Impressive as such feats may be, the Overland Stage, the Pony Express, and the Flying Cloud were swan songs from a dying age. The Industrial Revolution was beginning, and steam engines were changing everything.

Though Isaac Newton had come up with the concept of steam locomotion way back in 1680, it didn’t move out of the theoretical into the practical until 1801. That’s when Richard Trevithick, a Cornish mine captain, built the first steam locomotive. George Stephenson took it to the next level. By 1830, when Lincoln was twenty-one, the railroad age had begun in America. From that time on, faster and faster locomotives were built, and more and more track was laid. People then traveled by horse or coach only when rail transportation wasn’t available.

For the first time in human history, time became relevant. Unless a train arrived and departed at a specific time, how could travelers know when to be at a station? So clocks became important and time zones became necessary. The modern age was dawning.

Steam changed sea and river travel, too. Until then, sailing ships had arrived in port “whenever.” The vagaries of wind and weather made more precise timetables impossible. As for river travel, it was possible to float downstream with a current but it was nearly impossible to travel the other direction against a current. Mark Twain immortalized for us the practice of mules towing boats upstream on rivers.

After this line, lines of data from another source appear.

-- ==== Sys2Proof/Syntax.lean ====
section
/-! DEFINITION. The instructions: one constructor per row of `spec/opcode_table.json` (R104), the
pseudo-instructions of R110 and the names of what a decoder can reject (R105).

An immediate of formats I, S and U is the natural `zext_16(imm16)`; an offset of formats B and J is the
integer `sext_16(imm16)` (R101). `Instr.wf` (WellFormed.lean) says which values fit the encoding. -/

namespace Sys2Proof

/-- The 40 instructions of LBV1-I (R2, R104), operands in assembler order (R109). -/
inductive Instr where
  /-- R330. -/
  | nop
  /-- R331. -/
  | halt
  /-- R332. -/
  | jmp (off : Int)
  /-- R333. -/
  | bz (rs1 : Reg) (off : Int)
  /-- R334. -/
  | bnz (rs1 : Reg) (off : Int)
  /-- R172. -/
  | new (rd : Reg) (imm : Nat)
  /-- R178. -/
  | seti (rd : Reg) (imm : Nat)
  /-- R174. -/
  | cpy (rd rs1 : Reg)
  /-- R176. -/
  | mov (rd rs1 : Reg)
  /-- R180. -/
  | maxv (rd rs1 : Reg)
  /-- R202. -/
  | add (rd rs1 rs2 : Reg)
  /-- R206. -/
  | sub (rd rs1 rs2 : Reg)
  /-- R212. -/
  | mul (rd rs1 rs2 : Reg)
  /-- R218. -/
  | div (rd rs1 rs2 : Reg)
  /-- R220. -/
  | rem (rd rs1 rs2 : Reg)
  /-- R210. -/
  | neg (rd rs1 : Reg)
  /-- R224. -/
  | inc (rd rs1 : Reg)
  /-- R226. -/
  | dec (rd rs1 : Reg)
  /-- R280. -/
  | and (rd rs1 rs2 : Reg)
  /-- R281. -/
  | or (rd rs1 rs2 : Reg)
  /-- R282. -/
  | xor (rd rs1 rs2 : Reg)
  /-- R283. -/
  | not (rd rs1 : Reg)
  /-- R286. -/
  | shl (rd rs1 rs2 : Reg)
  /-- R288. -/
  | shr (rd rs1 rs2 : Reg)
  /-- R290. -/
  | shli (rd rs1 : Reg) (imm : Nat)
  /-- R291. -/
  | shri (rd rs1 : Reg) (imm : Nat)
  /-- R252. -/
  | ceq (rd rs1 rs2 : Reg)
  /-- R253. -/
  | cne (rd rs1 rs2 : Reg)
  /-- R256. -/
  | clt (rd rs1 rs2 : Reg)
  /-- R257. -/
  | cgt (rd rs1 rs2 : Reg)
  /-- R258. -/
  | cle (rd rs1 rs2 : Reg)
  /-- R259. -/
  | cge (rd rs1 rs2 : Reg)
  /-- R144. -/
  | bext (rd rs1 rs2 : Reg)
  /-- R146. -/
  | bins (rd rs1 rs2 : Reg)
  /-- R145. -/
  | bexti (rd rs1 : Reg) (imm : Nat)
  /-- R147. -/
  | binsi (rd rs1 : Reg) (imm : Nat)
  /-- R150. -/
  | bgetm (rd rs1 : Reg) (imm : Nat)
  /-- R151. -/
  | bputm (rt rs1 : Reg) (imm : Nat)
  /-- R310. -/
  | ld (rd rs1 : Reg) (imm : Nat)
  /-- R311. -/
  | st (rt rs1 : Reg) (imm : Nat)
deriving DecidableEq, Repr

/-- Why a word is illegal (R105): its opcode is reserved (R106), or a must-be-zero bit is 1 (R103). -/
inductive IllegalWord where
  /-- Step (1) of R105: the opcode is not in R104. -/
  | reservedOpcode
  /-- Step (2) of R105: some must-be-zero bit of the row's format is 1. -/
  | mustBeZero
deriving DecidableEq, Repr

/-- The eight formats of R103. -/
inductive Format where
  | n | r3 | r2 | i | s | u | b | j
deriving DecidableEq, Repr

/-- The two-operand instructions that R110's `OPA rd, rs` stands for. -/
inductive CompoundOp where
  | add | sub | mul | div | rem | and | or | xor | shl | shr
deriving DecidableEq, Repr

/-- The comparisons that R110's compare-and-branch forms use. -/
inductive CompareOp where
  | eq | ne | lt | gt | le | ge
deriving DecidableEq, Repr

/-- The pseudo-instructions of R110. -/
inductive Pseudo where
  | li (rd : Reg) (n v : Nat)
  | clr (rd : Reg)
  | preinc (rd : Reg)
  | predec (rd : Reg)
  | postinc (rt rd : Reg)
  | postdec (rt rd : Reg)
  | opa (op : CompoundOp) (rd rs : Reg)
  | divrem (rq rr ra rb : Reg)
  /-- `off` is the signed word offset of the target from this word. -/
  | b (off : Int)
  /-- `off` is the signed word offset of the target from the SECOND word (R110's last sentence). -/
  | bcmp (op : CompareOp) (rt rs1 rs2 : Reg) (off : Int)
deriving DecidableEq, Repr

end Sys2Proof
end

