-- ==== Sys2Proof/Machine/Step.lean ====
section
/-! DEFINITION. The step of the machine and the place of the next instruction, both by name in Engine.lean. -/

namespace Sys2Proof.Machine

open Sys2Proof

/-- One step of the machine (R80, R383). -/
def step (s : State) : Host.Outcome State Fault Refusal := machineStep s

/-- `s` about to run the instruction whose bits are `w`, numbered from bit 0, every bit above `nbits` zero: one
32-bit IMEM word, bit k of the word being bit k of the instruction (R72, R100). -/
def State.withFetchWord (s : State) (nbits w : Nat) : State :=
  s.placeWord (BitVec.ofNat 32 (w % 2 ^ nbits))

end Sys2Proof.Machine
end

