-- ==== Sys2Proof/Laws/HostPort.lean ====
section
/-! SUPPORT. What the host address map names, range by range (R50, R61 to R64). -/

namespace Sys2Proof.Machine

open Sys2Proof

/-- From word index 11 on there is no control register. -/
theorem controlAt_reserved (i : Nat) (h : 11 ≤ i) : controlAt i = .reserved := by
  unfold controlAt
  split <;> first | rfl | omega

theorem registerAt_len (r : Reg) : registerAt (0x80 * r.val) = .regLen r := by
  have hr : 0x80 * r.val / 0x80 = r.val := by omega
  simp [registerAt, hr]

theorem registerAt_reserved (off : Nat) (h : 4 ≤ off % 0x80) (h' : off % 0x80 < 0x40) :
    registerAt off = .reserved := by
  simp [registerAt, h', show off % 0x80 ≠ 0 by omega]

theorem registerAt_data (r : Reg) (k : Nat) (hk : k < 16) :
    registerAt (0x80 * r.val + 0x40 + 4 * k) = .regData r k := by
  have hd : (0x80 * r.val + 0x40 + 4 * k) / 0x80 = r.val := by omega
  have hm : (0x80 * r.val + 0x40 + 4 * k) % 0x80 = 0x40 + 4 * k := by omega
  simp [registerAt, hd, hm]

variable (a : HostAddr)

/-- Address bits [1:0] are ignored (R64). -/
theorem locate_word (b : HostAddr) (h : a.toNat / 4 = b.toNat / 4) : locate a = locate b := by
  simp only [locate, h]

theorem locate_control (h : a.toNat < 0x1000) : locate a = controlAt (a.toNat / 4) := by
  have hq : a.toNat / 4 * 4 / 0x10000 = 0 := by omega
  have hc : a.toNat / 4 * 4 < 0x1000 := by omega
  simp [locate, hq, hc]

theorem locate_registers (h : 0x1000 ≤ a.toNat) (h' : a.toNat < 0x1800) :
    locate a = registerAt (a.toNat / 4 * 4 - 0x1000) := by
  have hq : a.toNat / 4 * 4 / 0x10000 = 0 := by omega
  have hc : ¬ a.toNat / 4 * 4 < 0x1000 := by omega
  have hr : a.toNat / 4 * 4 < 0x1800 := by omega
  simp [locate, hq, hc, hr]

theorem locate_reserved_mid (h : 0x1800 ≤ a.toNat) (h' : a.toNat < 0x10000) : locate a = .reserved := by
  have hq : a.toNat / 4 * 4 / 0x10000 = 0 := by omega
  have hc : ¬ a.toNat / 4 * 4 < 0x1000 := by omega
  have hr : ¬ a.toNat / 4 * 4 < 0x1800 := by omega
  simp [locate, hq, hc, hr]

theorem locate_reserved_high (h : 0x30000 ≤ a.toNat) : locate a = .reserved := by
  have hq : a.toNat / 4 * 4 / 0x10000 = 3 := by omega
  simp [locate, hq]

theorem locate_imem (p : Nat) (hp : p < 2 ^ 14) (h : a.toNat / 4 * 4 = 0x10000 + 4 * p) : locate a = .imem p := by
  have hq : (0x10000 + 4 * p) / 0x10000 = 1 := by omega
  simp [locate, h, hq]

theorem locate_dmem (q : Nat) (hq : q < 2 ^ 14) (h : a.toNat / 4 * 4 = 0x20000 + 4 * q) : locate a = .dmem q := by
  have hd : (0x20000 + 4 * q) / 0x10000 = 2 := by omega
  simp [locate, h, hd]

theorem locate_ctrl (h : a.toNat / 4 = 1) : locate a = .ctrl := by
  rw [locate_control a (by omega), h]
  rfl

theorem locate_status (h : a.toNat / 4 = 2) : locate a = .status := by
  rw [locate_control a (by omega), h]
  rfl

theorem locate_pc (h : a.toNat / 4 = 3) : locate a = .pc := by
  rw [locate_control a (by omega), h]
  rfl

theorem locate_reserved_low (h : 0x2C ≤ a.toNat) (h' : a.toNat < 0x1000) : locate a = .reserved := by
  rw [locate_control a h', controlAt_reserved _ (by omega)]

theorem locate_reserved_reg (h : 0x1000 ≤ a.toNat) (h' : a.toNat < 0x1800) (h4 : 4 ≤ a.toNat % 0x80)
    (h40 : a.toNat % 0x80 < 0x40) : locate a = .reserved := by
  rw [locate_registers a h h', registerAt_reserved _ (by omega) (by omega)]

theorem locate_regLen (r : Reg) (h : a.toNat / 4 * 4 = 0x1000 + 0x80 * r.val) : locate a = .regLen r := by
  have hr := r.isLt
  rw [locate_registers a (by omega) (by omega), h, Nat.add_sub_cancel_left, registerAt_len]

theorem locate_regData (r : Reg) (k : Nat) (hk : k < 16)
    (h : a.toNat / 4 * 4 = 0x1000 + (0x80 * r.val + 0x40 + 4 * k)) : locate a = .regData r k := by
  have hr := r.isLt
  rw [locate_registers a (by omega) (by omega), h, Nat.add_sub_cancel_left, registerAt_data r k hk]

end Sys2Proof.Machine
end

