-- ==== Sys2Proof/Tests/Slice0.lean ====
section
/-! SUPPORT. Tests: every constructor's decoding from a word of the spec's encoding, the refusals of WellFormed, one
step of each instruction on vectors of `spec/95_test_vectors.md`, host and reset vectors, the assembler, and for each
statement with hypotheses a state and operands that meet them, clause by clause. -/

namespace Sys2Proof.Tests.Slice0

open Sys2Proof Sys2Proof.Machine

set_option maxRecDepth 20000

/-! ## Helpers -/

/-- A state with the given registers `(r, len, val)` and DMEM bytes, the engine about to run `w` at `pc`. -/
def ready (w : Nat) (regs : List (Reg × Nat × Nat)) (dm : List Host.Cell := []) (pc : PcWord := 0#16) : State :=
  let s : State := { State.reset with dmem := dm, pc := pc }
  (regs.foldl (fun t e => t.setX e.1 { len := e.2.1, val := e.2.2 }) s).withFetchWord 32 w

/-- The state after one step. -/
def after (s : State) : State :=
  match step s with
  | .next t => t
  | .fault _ => State.reset
  | .refused _ => State.reset

/-- One step completes, `rd` holds `(len, val)`, and OVF and TRUNC are as given. -/
def gives (s : State) (rd : Reg) (len val : Nat) (ovf : Bool := false) (trunc : Bool := false) : Bool :=
  let t := after s
  decide (t.getX rd = { len := len, val := val }) && decide (t.pc = s.pc + 1#16) && (t.ovf == ovf) &&
    (t.trunc == trunc) && decide (t.runState = .running)

/-- One step is fault entry with the given cause and info. -/
def faults (s : State) (cause info : Nat) : Bool :=
  let t := after s
  decide (t.runState = .faulted) && decide (t.cause.toNat = cause) && decide (t.faultInfo.toNat = info) &&
    decide (t.faultInsn = s.imemWord s.pc.toNat) && decide (t.faultPc = s.pc) && decide (t.pc = s.pc) && t.irqPend

/-- A sequence of host writes. -/
def hostWrites (ws : List (HostAddr × Word)) (s : State) : State := ws.foldl (fun t e => t.hostWrite e.1 e.2) s

/-- `n` steps. -/
def steps : Nat → State → State
  | 0, s => s
  | n + 1, s => steps n (after s)

/-! ## Decoding: every instruction, a word written out in the spec (its Example line) -/

/-- Words of bit access, R144 to R151. -/
theorem test_decode_bit_access :
    decode 0xA0C48000#32 = .ok (.bext 3 1 2) ∧
    decode 0xA8C40008#32 = .ok (.bexti 3 1 8) ∧
    decode 0xA448C000#32 = .ok (.bins 1 2 3) ∧
    decode 0xAC48000F#32 = .ok (.binsi 1 2 15) ∧
    decode 0xB1040003#32 = .ok (.bgetm 4 1 3) ∧
    decode 0xB4840003#32 = .ok (.bputm 2 1 3) := by decide

/-- Words of construction and assignment, R172 to R180. -/
theorem test_decode_construct :
    decode 0x20400004#32 = .ok (.new 1 4) ∧
    decode 0x244003E8#32 = .ok (.seti 1 1000) ∧
    decode 0x28840000#32 = .ok (.cpy 2 1) ∧
    decode 0x2C840000#32 = .ok (.mov 2 1) ∧
    decode 0x30C40000#32 = .ok (.maxv 3 1) := by decide

/-- Words of arithmetic, R202 to R226. -/
theorem test_decode_arithmetic :
    decode 0x40C48000#32 = .ok (.add 3 1 2) ∧
    decode 0x44C48000#32 = .ok (.sub 3 1 2) ∧
    decode 0x48C48000#32 = .ok (.mul 3 1 2) ∧
    decode 0x4CC48000#32 = .ok (.div 3 1 2) ∧
    decode 0x51048000#32 = .ok (.rem 4 1 2) ∧
    decode 0x54840000#32 = .ok (.neg 2 1) ∧
    decode 0x58440000#32 = .ok (.inc 1 1) ∧
    decode 0x5C440000#32 = .ok (.dec 1 1) := by decide

/-- Words of comparison, R252 to R259. -/
theorem test_decode_compare :
    decode 0x80C48000#32 = .ok (.ceq 3 1 2) ∧
    decode 0x84C48000#32 = .ok (.cne 3 1 2) ∧
    decode 0x88C48000#32 = .ok (.clt 3 1 2) ∧
    decode 0x8CC48000#32 = .ok (.cgt 3 1 2) ∧
    decode 0x90C48000#32 = .ok (.cle 3 1 2) ∧
    decode 0x94C48000#32 = .ok (.cge 3 1 2) := by decide

/-- Words of bitwise and shift, R280 to R291. -/
theorem test_decode_bitwise_shift :
    decode 0x60C48000#32 = .ok (.and 3 1 2) ∧
    decode 0x64C48000#32 = .ok (.or 3 1 2) ∧
    decode 0x68C48000#32 = .ok (.xor 3 1 2) ∧
    decode 0x6C840000#32 = .ok (.not 2 1) ∧
    decode 0x70C48000#32 = .ok (.shl 3 1 2) ∧
    decode 0x74C48000#32 = .ok (.shr 3 1 2) ∧
    decode 0x78840009#32 = .ok (.shli 2 1 9) ∧
    decode 0x7C840004#32 = .ok (.shri 2 1 4) := by decide

/-- Words of load and store, R310, R311. -/
theorem test_decode_load_store :
    decode 0xC0840010#32 = .ok (.ld 2 1 16) ∧
    decode 0xC4840010#32 = .ok (.st 2 1 16) := by decide

/-- Words of control, R330 to R334. -/
theorem test_decode_control :
    decode 0x04000000#32 = .ok (.nop) ∧
    decode 0x08000000#32 = .ok (.halt) ∧
    decode 0x0C00FFFF#32 = .ok (.jmp (-1)) ∧
    decode 0x10040003#32 = .ok (.bz 1 3) ∧
    decode 0x1404FFFE#32 = .ok (.bnz 1 (-2)) := by decide

/-- Words written out bit by bit from R102 and R103: op, A, B, C or imm16. -/
theorem test_decode_fields :
    decode (0b110000_1111_0001_00_1000000000000001#32) = .ok (.ld 15 1 0x8001) ∧
    decode (0b000100_0000_1111_00_1000000000000000#32) = .ok (.bz 15 (-32768)) ∧
    decode (0b000011_0000000000_0111111111111111#32) = .ok (.jmp 32767) ∧
    decode (0b010001_1010_0101_1100_00000000000000#32) = .ok (.sub 10 5 12) ∧
    decode (0b001000_1001_000000_1111111111111111#32) = .ok (.new 9 65535) := by decide

/-- Illegal words (95_test_vectors.md section 3; R105, R106): reserved opcodes, and one word of each format with a
must-be-zero bit set. -/
theorem test_decode_illegal :
    decode 0x00000000#32 = .error .reservedOpcode ∧ decode 0x18000000#32 = .error .reservedOpcode ∧
    decode 0x98C48000#32 = .error .reservedOpcode ∧ decode 0xFC000000#32 = .error .reservedOpcode ∧
    decode 0x04000001#32 = .error .mustBeZero ∧ decode 0x40C48001#32 = .error .mustBeZero ∧
    decode 0x54844000#32 = .error .mustBeZero ∧ decode 0x78850009#32 = .error .mustBeZero ∧
    decode 0x20440004#32 = .error .mustBeZero ∧ decode 0x10440003#32 = .error .mustBeZero ∧
    decode 0x0C010000#32 = .error .mustBeZero ∧ decode 0xC4850010#32 = .error .mustBeZero := by decide

/-- Every reserved opcode of R106. -/
theorem test_decode_reserved :
    ([0x00, 0x06, 0x07, 0x0D, 0x0E, 0x0F, 0x26, 0x27, 0x2E, 0x2F] ++ (List.range 14).map (0x32 + ·)).all
      (fun op =>
        decide (decode (BitVec.ofNat 32 (op * 2 ^ 26)) = (.error .reservedOpcode : Except IllegalWord Instr))) = true := by
  decide

/-- The host's two questions on one word. -/
theorem test_table_word :
    decodeTableWord 32 0x40C48000 = some (.add 3 1 2) ∧ decodeTableWord 32 0 = none := by decide

/-- The step right after reset runs the word that stands where it fetches. -/
theorem test_with_fetch_word :
    step (State.reset.withFetchWord 32 0x20400004) = exec (.new 1 4) (State.reset.withFetchWord 32 0x20400004) := by
  rfl
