-- ==== Sys2Proof/Machine/Port.lean ====
section
/-! DEFINITION. The command port and reset (R70 to R75, R240 to R242): what the block does at one event of its port, given
the signals the environment drives, and what the block's outputs show. Cycle counts are not modelled (R262): a command takes
one step from accepted to completed. -/

namespace Sys2Proof.Machine

/-- `cmd_ready` (R70, R75, R240). -/
def State.cmdReady (s : State) : Bool := s.pins.rstN && decide (s.port = .ready)

/-- The response the block presents: `rsp_valid` is 1 exactly when there is one, and then it carries `rdata` and `rsp_err`
(R70, R73, R240). -/
def State.response (s : State) : Option Response :=
  match s.pins.rstN, s.port with
  | true, .responding r => some r
  | true, .inReset => none
  | true, .ready => none
  | true, .busy => none
  | false, _ => none

/-- `rsp_valid` (R70). -/
def State.rspValid (s : State) : Bool := s.response.isSome

/-- `status_o`, the STATUS register as of the last completed command (R29, R70): a command changes the state only when it
completes. DESIGN CHOICE (notes/assumptions/16.md): that is when its response is presented, not when the host accepts it. -/
def State.statusOut (s : State) : Word := s.status

/-- `rst_n` is low (R240, R241): every piece of the block's state takes its reset value, a command in flight is abandoned,
and no command is accepted and no response presented. The environment's signals are its own. -/
def State.assertReset (s : State) : State :=
  { State.reset with port := .inReset, pins := s.pins, inputs := s.inputs }

/-- A command is accepted: `cmd` and `wdata` are sampled together (R72, R75). -/
def State.accept (s : State) : State :=
  { s with cmd := s.pins.cmd, wdata := s.pins.wdata, port := .busy }

/-- R86 on the accepted command: an illegal word raises ERR_ILLEGAL (R213), any other is performed. -/
def runCommand (s : State) : Outcome :=
  match decode s.cmd with
  | none => .next (s.raise .illegal)
  | some i => exec i s

/-- One event of the port out of reset (R75): a released core becomes ready; a ready core accepts a presented command and
otherwise idles (R227); an accepted command completes; a presented response waits until it is taken. DESIGN CHOICE: a command
completes as its response is presented (notes/assumptions/16.md), and `cmd` and `wdata` keep their values until the next
acceptance or reset (notes/assumptions/17.md). -/
def portEvent (s : State) : Outcome :=
  match s.port with
  | .inReset => .next { s with port := .ready }
  | .ready => .next (if s.pins.cmdValid then s.accept else s)
  | .busy => runCommand s
  | .responding _ => .next (if s.pins.rspReady then { s with port := .ready } else s)

/-- The block at one edge: reset first; then a recorded ERR_INVARIANT, which only reset leaves (R215); then the port. -/
def blockEdge (s : State) : Outcome :=
  if s.pins.rstN then
    if s.err = .invariant then .fault .invariantViolation else portEvent s
  else .next s.assertReset

/-- The environment drives the signals of the next edge; when it has no more, they hold. -/
def State.advancePins (s : State) : State :=
  match s.inputs with
  | [] => s
  | p :: ps => { s with pins := p, inputs := ps }

/-- One step of the block and its environment: the block acts on the present signals, then they change. -/
def blockStep (s : State) : Outcome :=
  match blockEdge s with
  | .next t => .next t.advancePins
  | .fault f => .fault f
  | .refused r => .refused r

end Sys2Proof.Machine
end

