-- ==== Sys2Proof/Machine/Step.lean ====
section
/-! DEFINITION. The step of the machine, and how a word is placed where the next step takes its command from. -/

namespace Sys2Proof.Machine

/-- One step: one event of the command port (Machine/Port.lean). -/
def step (s : State) : Host.Outcome State Fault Refusal := blockStep s

/-- `s` with the word of `nbits` bits `w` accepted on the command port and not yet performed, and reset released, so that the
next step performs it. The block fetches nothing (R21): an accepted command in `cmd` with the port `busy` is where a step
takes its command from (notes/assumptions/8.md). -/
def State.withFetchWord (s : State) (nbits w : Nat) : State :=
  { s with
    cmd := BitVec.ofNat 32 (w % 2 ^ nbits)
    port := .busy
    pins := { s.pins with rstN := true } }

end Sys2Proof.Machine
end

But now steam engines were propelling sea and river vessels. By the time Lincoln was born, steamboats were beginning to appear on lakes and rivers. A few years later, more powerful engines would make it possible for steamboats to travel against the current up rivers such as the Mississippi, Missouri, and Ohio. On the high seas, in 1838, the British steamer the Great Western crossed the Atlantic Ocean in an unprecedented fifteen days. By 1850, the crossing time had been reduced to ten days. Timetables now became crucial for sea travel as well as rail.